-- Input follows --

/-- TOUT (R262): a page already leaving is left to that TOUT; one on its way in leaves after it has come. -/
def goTout (mem : Memory) (m : EFields) (x : Issue) (f : Fabric) : Fabric :=
  let c := x.who.core
  let ctx := (f.core c).contextId
  let reg := (f.core c).regionId
  let va := elem 64 x.a 0
  match f.pageState mem ctx va with
  | (st, some t) =>
    if va % t.size ≠ 0 || 2097152 < t.size then x.checked none [rangeFail true 0] id f
    else if st = 1 then x.noResult f
    else if f.units.transits.any fun q => !q.inward && q.ctx = ctx && q.page = va then x.enterNet m 0 id f
    else match peatRun f.units.peat f.units.peatCap (t.size / 65536) with
      | none => x.checked none [(true, 0x47, 0xFF)] id f
      | some o =>
        x.enterNet m 0 (fun f => f.modUnits fun u =>
          { u with
            peat := u.peat ++ [(o, t.size / 65536)]
            transits := u.transits ++ [⟨false, ctx, va, t.size, t.leaf, 0x8000000000000 + o * 65536, reg⟩] }) f
  | (_, none) => x.checked none [rangeFail true 0] id f

/-! ### Network and translation -/

/-- Whether a connection of the core's context is not open (R263). -/
def Fabric.connBad (f : Fabric) (c : Nat) (a : Row) : Bool :=
  255 < elem 32 a 0 || (sfind (f.context (f.core c).contextId).conns (elem 32 a 0)).isNone

/-- Rows that a region of a descriptor moves. -/
def regionRows (d : Desc) (b : Row) : Nat := regionRuns b * d.runRows (regionCount b 0)

/-- NSEND (R264). -/
def goNsend (m : EFields) (x : Issue) (f : Fabric) : Fabric :=
  let d := (f.core x.who.core).desc m.desc.toNat
  x.checked (some m.desc.toNat)
    (regionFails d x.b false ++ [(f.connBad x.who.core x.a, 0x46, 0), rangeFail (elem 64 x.a 1 % 64 ≠ 0) 1])
    (x.enterNet m (regionRows d x.b) id) f

/-- NGET (R265). -/
def goNget (m : EFields) (x : Issue) (f : Fabric) : Fabric :=
  let n := elem 64 x.a 2
  x.checked none
    [(f.connBad x.who.core x.a, 0x46, 0), rangeFail (elem 64 x.a 1 % 64 ≠ 0) 1, countFail (n = 0 || 2 ^ 32 ≤ n) 2,
     partyFail ((f.core x.who.core).notParty m.win.toNat true (partyIdent 5 0))]
    (x.enterNet m n id) f

/-- NRED (R266). -/
def goNred (m : EFields) (x : Issue) (f : Fabric) : Fabric :=
  let d := (f.core x.who.core).desc m.desc.toNat
  x.checked (some m.desc.toNat)
    (regionFails d x.b false ++
      [(f.connBad x.who.core x.a, 0x46, 0), rangeFail (elem 64 x.a 1 % 64 ≠ 0) 1, formatFail (d.fmt ≠ m.ty.toNat)])
    (x.enterNet m (regionRows d x.b) id) f

/-- XINV (R267). -/
def goXinv (m : EFields) (x : Issue) (f : Fabric) : Fabric :=
  let n := elem 64 x.a 1
  x.checked none [countFail (n = 0 || 2 ^ 32 < n) 1] (x.enterNet m 0 id) f

/-! ### Window images (R167 to R171) -/

/-- The header row of a window's image (Table 6-4). -/
def Core.imageHeader (k : Core) (c w : Nat) (rows : List Tok) : Row :=
  let n := k.win w
  BitVec.ofNat 512
    (0x575900B7 + (k.winCfg w).cap <<< 48 + n.f <<< 64 + n.head <<< 80 + w <<< 104 + (c % 128) <<< 112 +
      (k.plane.party w true) <<< 128 + (k.plane.party w false) <<< 160 +
      crc32c (rows.flatMap fun t => toBytes 64 t.bits) <<< 192)

/-- The rows of a window's image: header and data rows, oldest first. -/
def Core.imageRows (k : Core) (c w : Nat) : List Tok :=
  let n := k.win w
  let rows := (List.range n.f).map fun o => k.row (rowAt (k.winCfg w) n.head o)
  ⟨k.imageHeader c w rows, false⟩ :: rows

/-- A window image command: IMAGE_BAD for a window not configured, ADDR_ALIGN for a misaligned image; else its transfer begins,
a save from the state of this instant. -/
def goImage (m : EFields) (save : Bool) (x : Issue) (f : Fabric) : Fabric :=
  let c := x.who.core
  let k := f.core c
  let w := m.win.toNat
  let va := elem 64 x.a 0 % 2 ^ 56
  if elem 64 x.a 0 % 64 ≠ 0 then x.fault 0x0A (elem 64 x.a 0) 0 f
  else if (sfind k.plane.wins w).isNone then x.fault 0x22 (elem 64 x.a 0) 0 f
  else
    x.enter (fun _ => true) 1 0 (fun id f => f.modCore c fun k =>
      let rows := if save then k.imageRows c w else []
      let img : Image :=
        { id := id, save := save, win := w, va := va, rows := rows, total := if save then rows.length else 1, block := x.exec.id }
      { k with eng := { k.eng with images := k.eng.images ++ [img] } }) f

/-! ### Watchpoints -/

/-- Whether a trap is a WATCH of watchpoint `n`. -/
def Trap.watches (t : Trap) (n : Nat) : Bool :=
  t.code = 0x60 && (match t.info with | some i => i.toNat % 8 = n | none => false)

/-- A watchpoint set (R268): the step-over of a strike of it not yet returned from is cancelled (R430). -/
def Core.setWatch (k : Core) (n : Nat) (w : Watch) : Core :=
  let mark (t : Trap) : Trap := if t.watches n then { t with noStep := true } else t
  { k with
    dbg := { k.dbg with wps := sset k.dbg.wps n w }
    seq := { k.seq with pending := k.seq.pending.map mark, serving := k.seq.serving.map mark } }

/-- The masks that WPSET reads in both kinds. -/
def watchMasks (a : Row) : List (Bool × Nat × Nat) :=
  [countFail (elem 32 a 8 % 8 = 0) 8, countFail (elem 32 a 9 % 8 = 0) 9]

/-- WPSET over a descriptor (R268). -/
def goWpsetDescriptor (m : EFields) (x : Issue) (f : Fabric) : Fabric :=
  x.checked (some m.desc.toNat)
    (((List.range 4).map fun i => countFail (elem 32 x.a (4 + i) < elem 32 x.a i) i) ++ watchMasks x.a)
    (x.enter (fun _ => true) 0 0 fun _ f => f.modCore x.who.core fun k =>
      k.setWatch (m.mod.toNat % 8) ⟨false, k.desc m.desc.toNat, x.a, x.b⟩) f

/-- WPSET over a virtual range (R268). -/
def goWpsetRange (m : EFields) (x : Issue) (f : Fabric) : Fabric :=
  x.checked none (countFail (elem 32 x.a 2 = 0 || 4096 < elem 32 x.a 2) 2 :: watchMasks x.a)
    (x.enter (fun _ => true) 0 0 fun _ f => f.modCore x.who.core fun k =>
      k.setWatch (m.mod.toNat % 8) ⟨true, ⟨0, 0⟩, x.a, x.b⟩) f

/-! ### The command of an instruction -/

/-- What an engine command does at execution and, when it had to wait for room, at its entry (ENGINE_QUEUE_ENTRY). -/
def engineGo (mem : Memory) (i : Instr) : Issue → Fabric → Fabric :=
  match i with
  | .mxldw m => goMxldw m
  | .mxsel m => goMxsel m
  | .mxrun m => goMxrun m
  | .mxstat m => goMxstat m
  | .mxthr m => goMxthr m
  | .mxpeek m => goMxpeek m
  | .cpy m => goCpy m
  | .cpyChained m => goCpyChained m
  | .cpyw m => goCpyw m
  | .cpyr m => goCpyr m
  | .cpyi m => goCpyi m
  | .cpypMax m => goCpyp m
  | .cpypAvg m => goCpyp m
  | .cpyf m => goCpyf m
  | .strmRead m => goStrm m true
  | .strmWrite m => goStrm m false
  | .strw _ => goStrw
  | .strxStop _ => goStrxStop
  | .strxResume _ => goStrxResume
  | .tin m => goTin mem m
  | .tout m => goTout mem m
  | .nsend m => goNsend m
  | .nget m => goNget m
  | .nredAdd m => goNred m
  | .nredMax m => goNred m
  | .nredMin m => goNred m
  | .xinv m => goXinv m
  | .wpsetDescriptor m => goWpsetDescriptor m
  | .wpsetRange m => goWpsetRange m
  | .wsave m => goImage m true
  | .wrest m => goImage m false
  | _ => fun _ f => f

-- Input concluded --

Task prompt:
From the entries above, copy every line that holds the word "goTout".

Output:
def goTout (mem : Memory) (m : EFields) (x : Issue) (f : Fabric) : Fabric :=
  | .tout m => goTout mem m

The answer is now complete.